3. User-Centric Framework for Heterogeneous Wireless Networks

In order to accommodate the explosive mobile data traffic growth, current network operator may operate several wireless networks with different technologies simultaneously. Those heterogeneous networks are completely designed by network-centric approaches, built separately and mainly implemented by hardware which makes heterogeneous network management functions such as ubiquitous and undifferentiated network connectivity and QoE assurance for mobile users unprocurable. However, implementation of user-centric wireless networks needs a highly concentrated and flexible control plane to manage the heterogeneous underlying resources according to user’s QoE. As depicted in Section 1, network resource virtualization technology and SDN will be two keys to resolve these issues. An SDN based user-centric framework for heterogeneous networks is depicted in Figure 1, and the network components of this proposed framework are composed of soft basestation/AP, virtual machine, user agent, OpenFlow switch, controller, and network applications.

Soft basestation/AP is software defined radio (SDR) based basestation/AP whose baseband part is implemented by software. It provides users programming interfaces by which user agents can obtain user state information, link state information, types of users’ services, and so on. To implement the soft basestation/AP, we adopt soft baseband and soft MAC [18] technologies, so that eNodeB in LTE, basestation in WiMAX, and AP in WLAN could be realized by general purpose processor (GPP) and software radio peripheral (either universal or exclusive).

Virtual machine (VM) realizes the function of the network resource virtualization. It has the advantage of network status awareness which includes physical layer perception and network layer measurement. The information perceived in physical layer refers to signal strength, interference, spectrum usage, and so on. And the network layer information includes connectivity, throughput, bandwidth, delay, jitter, and packet loss rate. Leveraged by the information, the VM could provide a mapping from heterogeneous wireless resources to unified virtualized resource elements with uniform format and informs controller of the usage situation of these unified virtualized resources. We use a plugin mode [19] to develop resource virtualization modules for each RAT.

User agent is an agent for users operating on the soft basestation/AP. It holds the user information for a certain user who is connected to the network and calculates the QoE of network service for this user. It uses the underlying virtual resources according to the schedule instructions of controller. When a user switches from one basestation/AP to another, the corresponding user agent also migrates from original basestation/AP to the corresponding one. When the traffic management function requires traffic of one user transmitted through two different basestation/APs, a new user agent will generate in the collaboration basestation/AP, which means that there will be two user agents operating on two corresponding basestation/APs for one specific user. The user agent is implemented by maintaining a configuration table in soft basestation/AP.

OpenFlow switch is a switch supporting OpenFlow protocol. It communicates with controller via OpenFlow protocol and executes the control instructions issued by the controller, and traffic management can be carried out by dynamic routing policy.

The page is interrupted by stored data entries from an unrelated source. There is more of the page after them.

-- ==== Sys2Proof/Tests/Slice0.lean ====
section
/-!
SUPPORT. Tests: ill-formed commands that the check refuses, worked values of the spec, and for every statement states and operands that meet its
hypotheses, each clause's own, with what the command leaves there.
-/
namespace Sys2Proof.Tests
set_option Elab.async false
open Sys2Proof Sys2Proof.Machine

/-- The state a command leaves. -/
def after (s : State) (c : Instr) : State := match exec c s with | .next t => t | _ => State.reset

/-- A part at work: out of reset, firmware running, both ports in service, every GTC running. -/
def up : State :=
  { State.reset with
    now := 1000000
    boot := { State.reset.boot with held := false, pll := true, memReady := true, fwReady := true, gtcStarted := true }
    ports := State.reset.ports.map (fun x => { x with st := .inService, trained := true })
    dies := State.reset.dies.map (fun x => { x with gtcRun := true, gtc := 5000 })
    sup := { State.reset.sup with die := some 0, logDie := some 0 } }

/-- A die of a state changed. -/
def withDie (s : State) (d : Nat) (f : Die → Die) : State := s.modDie d f

/-- Every die but die 0 lost. -/
def solo (s : State) : State := { s with dies := s.dies.mapIdx (fun d x => if d = 0 then x else { x with lost := true }) }


/-! ### Well-formed commands -/

theorem test_ill_formed_port : (Instr.queueDrain 2 0 0).wellFormed = false := by decide
theorem test_ill_formed_queue : (Instr.queueDrain 0 16384 0).wellFormed = false := by decide
theorem test_ill_formed_serial : (Instr.nop 0 (2 ^ 48)).wellFormed = false := by decide
theorem test_ill_formed_die : (Instr.dieReset 0 8 0 0).wellFormed = false := by decide
theorem test_ill_formed_cluster : (Instr.clusterReset 0 0 8 0).wellFormed = false := by decide
theorem test_ill_formed_object : (Instr.syncNotify 16384 0).wellFormed = false := by decide
theorem test_ill_formed_vector : (Instr.vectorUnmask 0 (some 2048)).wellFormed = false := by decide
theorem test_ill_formed_view : (Instr.memReady ⟨[(2 ^ 57, [0])], []⟩).wellFormed = false := by decide
theorem test_ill_formed_operation : (Instr.gather ⟨0, 0, 64, 0, 0, 0⟩ HostView.quiet).wellFormed = false := by decide
theorem test_ill_formed_symbols : (Instr.scrub 0 0 0 [(68, 1)] 0).wellFormed = false := by decide
theorem test_ill_formed_width : (Instr.registerWrite 0 0 2 0).wellFormed = false := by decide
theorem test_ill_formed_slot : (Instr.injectArm 0 0 8 0).wellFormed = false := by decide
theorem test_well_formed : (Instr.queueDrain 1 16383 0).wellFormed = true ∧ (Instr.nop 16383 (2 ^ 48 - 1)).wellFormed = true ∧
    (Instr.clusterReset 1 7 4 0).wellFormed = true ∧ (Instr.registerWrite 0 0 8 0).wellFormed = true := by decide +kernel
/-- No row of the table gives bits, so no word spells a command. -/
theorem test_no_word_is_a_command : decodeTableWord 32 0 = none ∧ (up.withFetchWord 16 5).pending = [] := by decide

/-! ### The block as a whole -/

theorem witness_StepRunsTheFrontCommand :
    ({ up with pending := [.sidebandBusTimeout, .gtcStart] } : State).pending = .sidebandBusTimeout :: [.gtcStart] ∧
    (match step { up with pending := [.sidebandBusTimeout, .gtcStart] } with | .next t => decide (t.pending = [.gtcStart]) | _ => false) = true := by decide +kernel
theorem witness_EmptyQueueLetsOneClockPeriodPass : up.pending = [] ∧ up.badWrite = none ∧
    (match step up with | .next t => decide (t.now = 1000001 ∧ t.gtc 3 = 5001 ∧ t.regs = up.regs) | _ => false) = true := by decide +kernel
theorem witness_EmptyQueue_bad_write : ({ up with badWrite := some (2 ^ 57) } : State).badWrite = some (2 ^ 57) ∧
    (match step { up with badWrite := some (2 ^ 57) } with | .fault f => decide (f = .hostAddress (2 ^ 57)) | _ => false) = true := by decide +kernel
/-- A die whose every arbiter is frozen. -/
def frozenDie (s : State) (d : Nat) : State :=
  withDie s d (fun x => { x with arbs := (List.range 75).map (fun i => (i, { Arb.reset with freeze := true })) })
theorem witness_EmptyQueue_trace_in_hbm :
    let s : State := { up with regs := { up.regs with rcdDest := 2 } }
    s.pending = [] ∧ s.badWrite = none ∧ s.regs.rcdDest = 2 ∧ (∀ x ∈ s.dies, x.injected = [] ∧ ∀ i ∈ x.inj, i.arm = false) ∧ (s.die 3).trace.buf = [] ∧
    (match step s with | .next t => decide (t.now = 1000001 ∧ (t.die 3).hbm = (s.die 3).hbm) | _ => false) = true := by decide +kernel
theorem witness_EveryStepKeepsTheInvariant : up.Inv ∧ ∃ t, step up = .next t :=
  ⟨by unfold State.Inv State.FatalShown; decide, _, rfl⟩
theorem witness_NoStepUndoesAFuse : ∃ t, step { up with pending := [.tamper 0] } = .next t := ⟨_, rfl⟩
theorem witness_WorkLeavesTheBoardAlone : workOnly (.queueDrain 0 0 0) = true ∧ ∃ t, exec (.queueDrain 0 0 0) up = .next t := ⟨rfl, _, rfl⟩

Controller is the core of the user-centric framework. It has a global view of the underlying network and can obtain the entire virtual resources of the whole network and all the available virtual resources information from the VMs, as well as user state, link state, traffic state, and QoE information from user agents. Traffic control messages are generated by controller and sent to OpenFlow switches to manage the user’s traffic. Resource control messages are also generated by controller and sent to user agents so as to delete user agent, generate user agent, and manage the virtual radio resource. In addition, the controller provides open APIs which could be used by network administrators to develop network management applications and implement user-centric network functions.

Network applications include user-centric applications operating on the controller, such as traffic management, resource management, and seamless mobility. These applications are implemented through open APIs provided by the controller. Therefore, they are easy to develop and modify without any hardware changes.

Through SDN and network resources virtualization, the proposed framework changes the network management methodology from network-centric to user-centric, which thoroughly refactors the traditional wireless heterogeneous networks to a more flexible and coadjutant network. As a result, assurance of user perceived network qualities such as ubiquitous and undifferentiated network connectivity and QoE assurance of network services could be achieved.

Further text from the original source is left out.